● ACTION ITEM: The lines to reproduce from the material below are those from the one containing "def REC_EPOCH : Field" through the one containing "def REC_QDROP : Field", both included; write them out exactly and add nothing.

● DATASET RECORDS:
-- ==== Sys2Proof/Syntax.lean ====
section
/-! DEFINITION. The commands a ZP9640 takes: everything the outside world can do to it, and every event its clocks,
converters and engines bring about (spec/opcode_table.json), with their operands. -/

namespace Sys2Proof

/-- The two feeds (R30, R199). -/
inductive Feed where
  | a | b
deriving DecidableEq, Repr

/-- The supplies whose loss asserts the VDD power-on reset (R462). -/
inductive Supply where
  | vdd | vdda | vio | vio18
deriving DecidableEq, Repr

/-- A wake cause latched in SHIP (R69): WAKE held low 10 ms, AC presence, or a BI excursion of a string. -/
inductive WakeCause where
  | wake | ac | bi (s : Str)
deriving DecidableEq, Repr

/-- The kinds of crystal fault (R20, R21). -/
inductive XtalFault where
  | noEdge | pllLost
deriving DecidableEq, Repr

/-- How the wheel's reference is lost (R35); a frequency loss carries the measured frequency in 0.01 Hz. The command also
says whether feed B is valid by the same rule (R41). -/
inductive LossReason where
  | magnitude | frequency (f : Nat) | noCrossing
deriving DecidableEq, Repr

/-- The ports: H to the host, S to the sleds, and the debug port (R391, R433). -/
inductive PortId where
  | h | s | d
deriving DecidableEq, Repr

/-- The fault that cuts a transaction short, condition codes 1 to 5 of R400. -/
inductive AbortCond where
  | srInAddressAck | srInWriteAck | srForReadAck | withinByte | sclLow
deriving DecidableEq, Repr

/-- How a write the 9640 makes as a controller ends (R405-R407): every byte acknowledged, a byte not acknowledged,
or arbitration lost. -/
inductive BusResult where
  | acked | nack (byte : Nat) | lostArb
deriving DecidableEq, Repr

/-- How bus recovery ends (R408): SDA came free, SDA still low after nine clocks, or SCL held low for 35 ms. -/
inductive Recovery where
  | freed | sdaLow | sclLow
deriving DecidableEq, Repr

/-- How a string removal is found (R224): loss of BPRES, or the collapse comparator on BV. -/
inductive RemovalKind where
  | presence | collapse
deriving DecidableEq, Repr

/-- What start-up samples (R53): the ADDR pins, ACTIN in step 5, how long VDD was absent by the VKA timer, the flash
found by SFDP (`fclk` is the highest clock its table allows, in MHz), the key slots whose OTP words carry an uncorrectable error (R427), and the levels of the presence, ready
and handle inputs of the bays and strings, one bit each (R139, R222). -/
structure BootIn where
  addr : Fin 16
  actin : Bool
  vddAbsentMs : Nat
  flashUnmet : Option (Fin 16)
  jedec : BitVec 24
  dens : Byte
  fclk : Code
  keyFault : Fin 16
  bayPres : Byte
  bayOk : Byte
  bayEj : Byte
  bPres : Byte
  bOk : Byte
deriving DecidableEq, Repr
...
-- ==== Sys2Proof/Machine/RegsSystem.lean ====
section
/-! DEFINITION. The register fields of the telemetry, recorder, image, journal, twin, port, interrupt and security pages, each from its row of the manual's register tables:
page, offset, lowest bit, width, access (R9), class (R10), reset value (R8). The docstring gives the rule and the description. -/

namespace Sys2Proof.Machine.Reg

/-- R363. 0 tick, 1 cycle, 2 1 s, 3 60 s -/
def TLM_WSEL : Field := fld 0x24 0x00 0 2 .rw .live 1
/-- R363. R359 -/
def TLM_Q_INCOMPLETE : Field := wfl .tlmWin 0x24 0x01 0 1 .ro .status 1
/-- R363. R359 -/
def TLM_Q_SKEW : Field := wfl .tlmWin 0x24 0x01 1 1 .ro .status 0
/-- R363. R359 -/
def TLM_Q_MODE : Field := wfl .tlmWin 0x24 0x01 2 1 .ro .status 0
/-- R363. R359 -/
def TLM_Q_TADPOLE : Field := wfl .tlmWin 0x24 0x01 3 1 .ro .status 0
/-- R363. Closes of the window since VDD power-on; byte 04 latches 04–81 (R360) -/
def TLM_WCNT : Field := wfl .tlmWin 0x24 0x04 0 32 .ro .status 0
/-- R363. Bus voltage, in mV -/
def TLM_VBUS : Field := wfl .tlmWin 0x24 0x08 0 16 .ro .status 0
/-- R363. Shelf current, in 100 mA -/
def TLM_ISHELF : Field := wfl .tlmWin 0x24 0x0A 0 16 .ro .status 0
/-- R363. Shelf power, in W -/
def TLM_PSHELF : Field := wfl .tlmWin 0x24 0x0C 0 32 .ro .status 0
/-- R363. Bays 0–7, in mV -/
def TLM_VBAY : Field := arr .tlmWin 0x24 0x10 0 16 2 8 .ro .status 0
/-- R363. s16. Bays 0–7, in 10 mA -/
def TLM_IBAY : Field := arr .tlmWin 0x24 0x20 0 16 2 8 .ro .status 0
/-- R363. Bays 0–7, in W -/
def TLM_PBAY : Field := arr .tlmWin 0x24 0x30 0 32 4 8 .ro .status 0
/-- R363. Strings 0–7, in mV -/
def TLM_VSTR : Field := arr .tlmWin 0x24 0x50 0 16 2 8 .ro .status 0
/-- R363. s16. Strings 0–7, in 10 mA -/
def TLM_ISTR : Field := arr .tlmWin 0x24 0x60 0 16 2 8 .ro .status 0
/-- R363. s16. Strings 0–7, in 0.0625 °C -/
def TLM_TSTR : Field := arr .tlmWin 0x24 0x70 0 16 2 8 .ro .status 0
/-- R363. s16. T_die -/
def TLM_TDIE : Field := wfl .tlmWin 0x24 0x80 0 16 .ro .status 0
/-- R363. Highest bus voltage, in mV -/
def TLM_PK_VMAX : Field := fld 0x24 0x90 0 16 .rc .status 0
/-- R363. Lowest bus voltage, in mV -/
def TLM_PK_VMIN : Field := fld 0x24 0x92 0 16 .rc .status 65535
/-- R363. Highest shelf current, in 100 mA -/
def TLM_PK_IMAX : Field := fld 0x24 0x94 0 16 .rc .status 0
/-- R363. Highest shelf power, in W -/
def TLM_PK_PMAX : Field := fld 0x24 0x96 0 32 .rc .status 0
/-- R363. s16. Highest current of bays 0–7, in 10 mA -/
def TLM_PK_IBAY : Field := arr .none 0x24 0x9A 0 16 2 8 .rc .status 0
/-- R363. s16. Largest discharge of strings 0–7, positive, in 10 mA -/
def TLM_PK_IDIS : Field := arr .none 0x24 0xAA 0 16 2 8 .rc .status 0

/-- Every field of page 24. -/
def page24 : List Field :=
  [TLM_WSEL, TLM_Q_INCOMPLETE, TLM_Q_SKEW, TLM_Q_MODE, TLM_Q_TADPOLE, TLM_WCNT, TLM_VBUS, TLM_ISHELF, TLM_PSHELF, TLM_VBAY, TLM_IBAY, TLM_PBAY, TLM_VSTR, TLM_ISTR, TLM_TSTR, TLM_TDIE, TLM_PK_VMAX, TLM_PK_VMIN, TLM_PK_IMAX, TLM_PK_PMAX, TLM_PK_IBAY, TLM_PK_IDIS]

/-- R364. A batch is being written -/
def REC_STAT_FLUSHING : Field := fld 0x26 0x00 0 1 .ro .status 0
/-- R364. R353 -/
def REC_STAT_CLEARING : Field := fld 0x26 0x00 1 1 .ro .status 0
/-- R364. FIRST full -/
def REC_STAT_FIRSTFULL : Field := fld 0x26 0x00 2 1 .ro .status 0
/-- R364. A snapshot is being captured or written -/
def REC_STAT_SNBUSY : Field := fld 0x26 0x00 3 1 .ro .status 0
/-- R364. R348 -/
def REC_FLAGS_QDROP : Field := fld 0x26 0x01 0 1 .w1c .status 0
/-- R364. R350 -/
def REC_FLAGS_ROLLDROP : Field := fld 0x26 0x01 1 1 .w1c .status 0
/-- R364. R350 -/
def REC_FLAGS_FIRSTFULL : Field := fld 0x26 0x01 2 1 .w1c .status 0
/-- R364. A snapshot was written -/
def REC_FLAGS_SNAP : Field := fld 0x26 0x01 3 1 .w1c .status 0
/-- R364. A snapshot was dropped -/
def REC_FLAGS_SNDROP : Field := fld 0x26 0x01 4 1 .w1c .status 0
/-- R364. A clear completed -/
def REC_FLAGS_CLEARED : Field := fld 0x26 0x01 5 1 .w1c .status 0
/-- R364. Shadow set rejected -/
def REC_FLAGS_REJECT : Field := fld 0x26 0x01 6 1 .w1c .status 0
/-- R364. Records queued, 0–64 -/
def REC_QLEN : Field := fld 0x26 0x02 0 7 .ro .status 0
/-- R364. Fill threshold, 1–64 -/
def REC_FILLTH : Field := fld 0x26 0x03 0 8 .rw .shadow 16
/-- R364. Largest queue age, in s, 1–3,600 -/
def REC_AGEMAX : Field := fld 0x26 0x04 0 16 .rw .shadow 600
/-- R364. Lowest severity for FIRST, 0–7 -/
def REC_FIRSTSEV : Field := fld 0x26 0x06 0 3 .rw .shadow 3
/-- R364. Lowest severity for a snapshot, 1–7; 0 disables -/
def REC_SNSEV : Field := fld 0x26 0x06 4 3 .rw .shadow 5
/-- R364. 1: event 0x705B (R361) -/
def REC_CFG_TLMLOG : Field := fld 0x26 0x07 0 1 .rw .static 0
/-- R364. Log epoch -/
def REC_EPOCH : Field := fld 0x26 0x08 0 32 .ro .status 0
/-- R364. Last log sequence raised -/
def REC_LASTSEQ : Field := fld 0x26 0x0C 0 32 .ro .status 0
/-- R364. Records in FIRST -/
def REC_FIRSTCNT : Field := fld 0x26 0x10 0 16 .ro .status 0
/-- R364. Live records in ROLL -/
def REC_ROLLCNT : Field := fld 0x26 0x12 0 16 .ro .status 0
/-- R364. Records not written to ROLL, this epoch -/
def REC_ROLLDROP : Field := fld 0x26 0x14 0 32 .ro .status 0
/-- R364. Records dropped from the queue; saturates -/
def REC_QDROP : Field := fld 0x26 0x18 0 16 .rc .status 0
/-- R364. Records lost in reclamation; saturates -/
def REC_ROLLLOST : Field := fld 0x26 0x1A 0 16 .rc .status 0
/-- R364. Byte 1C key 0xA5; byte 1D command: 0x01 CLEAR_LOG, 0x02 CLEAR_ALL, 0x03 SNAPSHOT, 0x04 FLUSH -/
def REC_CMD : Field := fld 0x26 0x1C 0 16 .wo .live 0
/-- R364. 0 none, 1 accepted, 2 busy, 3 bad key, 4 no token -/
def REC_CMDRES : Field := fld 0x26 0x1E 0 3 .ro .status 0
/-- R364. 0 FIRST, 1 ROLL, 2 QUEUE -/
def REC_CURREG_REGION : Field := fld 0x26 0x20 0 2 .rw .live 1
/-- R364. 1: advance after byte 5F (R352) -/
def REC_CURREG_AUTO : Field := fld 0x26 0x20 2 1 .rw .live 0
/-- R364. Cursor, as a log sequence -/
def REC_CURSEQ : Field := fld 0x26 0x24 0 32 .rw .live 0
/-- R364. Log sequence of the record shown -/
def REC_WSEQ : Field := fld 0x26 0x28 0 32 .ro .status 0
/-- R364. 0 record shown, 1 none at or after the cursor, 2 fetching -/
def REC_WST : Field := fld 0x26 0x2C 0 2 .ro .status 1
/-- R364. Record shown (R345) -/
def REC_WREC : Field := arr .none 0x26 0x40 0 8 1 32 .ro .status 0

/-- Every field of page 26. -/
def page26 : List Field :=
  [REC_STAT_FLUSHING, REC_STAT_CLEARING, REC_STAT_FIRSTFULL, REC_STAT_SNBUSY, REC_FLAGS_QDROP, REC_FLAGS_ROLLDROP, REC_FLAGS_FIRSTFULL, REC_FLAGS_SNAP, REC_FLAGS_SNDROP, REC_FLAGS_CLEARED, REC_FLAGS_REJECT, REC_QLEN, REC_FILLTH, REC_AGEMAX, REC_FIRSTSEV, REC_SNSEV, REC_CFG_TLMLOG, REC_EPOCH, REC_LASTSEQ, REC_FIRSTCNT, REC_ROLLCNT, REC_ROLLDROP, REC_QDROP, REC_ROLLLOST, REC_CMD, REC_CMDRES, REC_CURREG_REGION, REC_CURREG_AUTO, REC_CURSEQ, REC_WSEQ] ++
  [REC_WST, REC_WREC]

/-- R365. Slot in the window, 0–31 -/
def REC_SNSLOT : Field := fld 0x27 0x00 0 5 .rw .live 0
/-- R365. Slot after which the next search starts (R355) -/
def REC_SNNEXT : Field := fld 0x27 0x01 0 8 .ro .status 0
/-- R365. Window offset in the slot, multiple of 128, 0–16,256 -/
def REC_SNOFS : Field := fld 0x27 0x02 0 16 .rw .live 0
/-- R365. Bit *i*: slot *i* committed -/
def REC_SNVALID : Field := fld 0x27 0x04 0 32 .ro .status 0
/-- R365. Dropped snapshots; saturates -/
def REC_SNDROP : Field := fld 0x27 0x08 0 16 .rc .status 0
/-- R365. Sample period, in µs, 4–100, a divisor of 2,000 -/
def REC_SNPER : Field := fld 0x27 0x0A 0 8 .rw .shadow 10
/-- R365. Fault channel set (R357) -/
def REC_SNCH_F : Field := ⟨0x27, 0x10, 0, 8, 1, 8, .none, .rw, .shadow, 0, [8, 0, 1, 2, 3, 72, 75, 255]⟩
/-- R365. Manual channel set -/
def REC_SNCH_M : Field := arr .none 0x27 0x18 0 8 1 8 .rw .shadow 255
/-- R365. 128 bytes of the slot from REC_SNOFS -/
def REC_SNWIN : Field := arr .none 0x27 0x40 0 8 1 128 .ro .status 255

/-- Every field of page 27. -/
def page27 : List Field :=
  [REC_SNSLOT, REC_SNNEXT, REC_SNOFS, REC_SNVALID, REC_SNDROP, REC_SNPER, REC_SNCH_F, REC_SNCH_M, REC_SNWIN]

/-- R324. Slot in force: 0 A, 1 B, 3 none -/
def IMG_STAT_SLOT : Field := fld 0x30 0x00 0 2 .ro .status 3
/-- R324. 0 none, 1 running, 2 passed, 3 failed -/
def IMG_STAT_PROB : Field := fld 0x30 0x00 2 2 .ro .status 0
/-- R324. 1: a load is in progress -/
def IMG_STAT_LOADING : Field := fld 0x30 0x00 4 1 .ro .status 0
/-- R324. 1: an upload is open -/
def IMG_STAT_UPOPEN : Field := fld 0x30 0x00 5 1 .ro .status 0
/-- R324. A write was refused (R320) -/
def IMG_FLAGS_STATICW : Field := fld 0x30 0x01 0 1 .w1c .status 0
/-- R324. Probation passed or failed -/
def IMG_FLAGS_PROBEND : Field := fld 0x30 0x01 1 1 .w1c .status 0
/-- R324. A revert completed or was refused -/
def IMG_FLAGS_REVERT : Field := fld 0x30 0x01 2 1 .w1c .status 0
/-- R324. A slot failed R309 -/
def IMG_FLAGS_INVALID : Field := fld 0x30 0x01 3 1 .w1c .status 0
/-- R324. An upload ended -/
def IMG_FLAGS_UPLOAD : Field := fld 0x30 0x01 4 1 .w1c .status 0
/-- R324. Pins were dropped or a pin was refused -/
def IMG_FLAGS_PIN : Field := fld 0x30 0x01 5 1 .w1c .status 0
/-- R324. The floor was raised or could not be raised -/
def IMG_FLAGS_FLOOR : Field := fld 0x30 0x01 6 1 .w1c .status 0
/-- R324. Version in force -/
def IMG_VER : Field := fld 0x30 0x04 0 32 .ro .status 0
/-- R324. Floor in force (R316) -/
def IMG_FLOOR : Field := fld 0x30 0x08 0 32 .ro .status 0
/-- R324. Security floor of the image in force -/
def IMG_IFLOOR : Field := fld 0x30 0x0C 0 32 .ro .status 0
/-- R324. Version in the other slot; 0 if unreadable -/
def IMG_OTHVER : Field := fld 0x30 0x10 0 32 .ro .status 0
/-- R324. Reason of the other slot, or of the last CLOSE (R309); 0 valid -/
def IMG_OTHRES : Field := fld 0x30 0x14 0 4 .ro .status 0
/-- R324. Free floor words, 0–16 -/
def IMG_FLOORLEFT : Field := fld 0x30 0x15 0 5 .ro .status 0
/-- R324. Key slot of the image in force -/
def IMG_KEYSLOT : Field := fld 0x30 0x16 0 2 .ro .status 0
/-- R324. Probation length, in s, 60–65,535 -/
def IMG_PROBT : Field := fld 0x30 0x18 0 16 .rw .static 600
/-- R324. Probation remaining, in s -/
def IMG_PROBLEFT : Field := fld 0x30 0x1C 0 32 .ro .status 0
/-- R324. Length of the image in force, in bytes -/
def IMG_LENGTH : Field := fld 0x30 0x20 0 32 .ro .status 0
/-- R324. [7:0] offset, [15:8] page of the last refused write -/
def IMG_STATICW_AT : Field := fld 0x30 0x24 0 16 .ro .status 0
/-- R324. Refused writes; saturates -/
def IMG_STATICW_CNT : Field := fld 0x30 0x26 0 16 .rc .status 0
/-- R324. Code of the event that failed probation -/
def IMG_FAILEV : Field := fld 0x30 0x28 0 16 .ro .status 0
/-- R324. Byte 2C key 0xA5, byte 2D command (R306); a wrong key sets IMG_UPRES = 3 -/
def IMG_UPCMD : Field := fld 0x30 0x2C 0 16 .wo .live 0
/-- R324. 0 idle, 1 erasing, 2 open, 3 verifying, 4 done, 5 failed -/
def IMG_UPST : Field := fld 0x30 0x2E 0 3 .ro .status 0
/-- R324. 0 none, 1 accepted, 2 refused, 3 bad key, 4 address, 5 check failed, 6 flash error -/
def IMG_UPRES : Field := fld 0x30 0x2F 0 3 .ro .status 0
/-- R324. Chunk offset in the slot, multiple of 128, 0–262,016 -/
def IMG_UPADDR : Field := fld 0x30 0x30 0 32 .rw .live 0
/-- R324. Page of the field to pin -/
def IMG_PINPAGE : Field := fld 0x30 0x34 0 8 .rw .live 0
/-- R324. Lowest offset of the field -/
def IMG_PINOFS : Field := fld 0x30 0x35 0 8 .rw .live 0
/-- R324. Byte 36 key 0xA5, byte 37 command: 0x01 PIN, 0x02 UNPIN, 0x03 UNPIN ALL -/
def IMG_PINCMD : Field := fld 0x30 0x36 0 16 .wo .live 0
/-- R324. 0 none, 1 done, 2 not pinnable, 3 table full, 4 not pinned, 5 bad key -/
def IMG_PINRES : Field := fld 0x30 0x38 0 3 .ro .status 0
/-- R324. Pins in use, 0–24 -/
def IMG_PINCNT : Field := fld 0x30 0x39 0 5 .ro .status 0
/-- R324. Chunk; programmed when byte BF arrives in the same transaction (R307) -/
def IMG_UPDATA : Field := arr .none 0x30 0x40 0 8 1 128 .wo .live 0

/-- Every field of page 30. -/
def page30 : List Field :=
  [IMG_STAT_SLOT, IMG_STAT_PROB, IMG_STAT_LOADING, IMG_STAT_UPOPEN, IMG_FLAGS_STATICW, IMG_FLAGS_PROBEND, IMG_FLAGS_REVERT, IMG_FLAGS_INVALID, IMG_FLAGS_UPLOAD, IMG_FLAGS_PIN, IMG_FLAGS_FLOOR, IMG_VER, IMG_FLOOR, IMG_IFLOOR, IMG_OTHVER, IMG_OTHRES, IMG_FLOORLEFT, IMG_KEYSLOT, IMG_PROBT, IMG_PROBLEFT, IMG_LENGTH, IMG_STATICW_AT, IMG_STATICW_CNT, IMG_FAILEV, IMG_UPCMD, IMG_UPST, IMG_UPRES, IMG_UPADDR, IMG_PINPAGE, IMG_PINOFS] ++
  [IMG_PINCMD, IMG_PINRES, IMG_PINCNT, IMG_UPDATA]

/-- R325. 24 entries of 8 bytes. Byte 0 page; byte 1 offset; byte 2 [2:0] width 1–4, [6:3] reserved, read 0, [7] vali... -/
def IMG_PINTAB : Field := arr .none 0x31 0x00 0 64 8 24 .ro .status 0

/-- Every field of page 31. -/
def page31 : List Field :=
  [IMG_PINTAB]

● RESPONSE TO THIS EXERCISE:
def REC_EPOCH : Field := fld 0x26 0x08 0 32 .ro .status 0
/-- R364. Last log sequence raised -/
def REC_LASTSEQ : Field := fld 0x26 0x0C 0 32 .ro .status 0
/-- R364. Records in FIRST -/
def REC_FIRSTCNT : Field := fld 0x26 0x10 0 16 .ro .status 0
/-- R364. Live records in ROLL -/
def REC_ROLLCNT : Field := fld 0x26 0x12 0 16 .ro .status 0
/-- R364. Records not written to ROLL, this epoch -/
def REC_ROLLDROP : Field := fld 0x26 0x14 0 32 .ro .status 0
/-- R364. Records dropped from the queue; saturates -/
def REC_QDROP : Field := fld 0x26 0x18 0 16 .rc .status 0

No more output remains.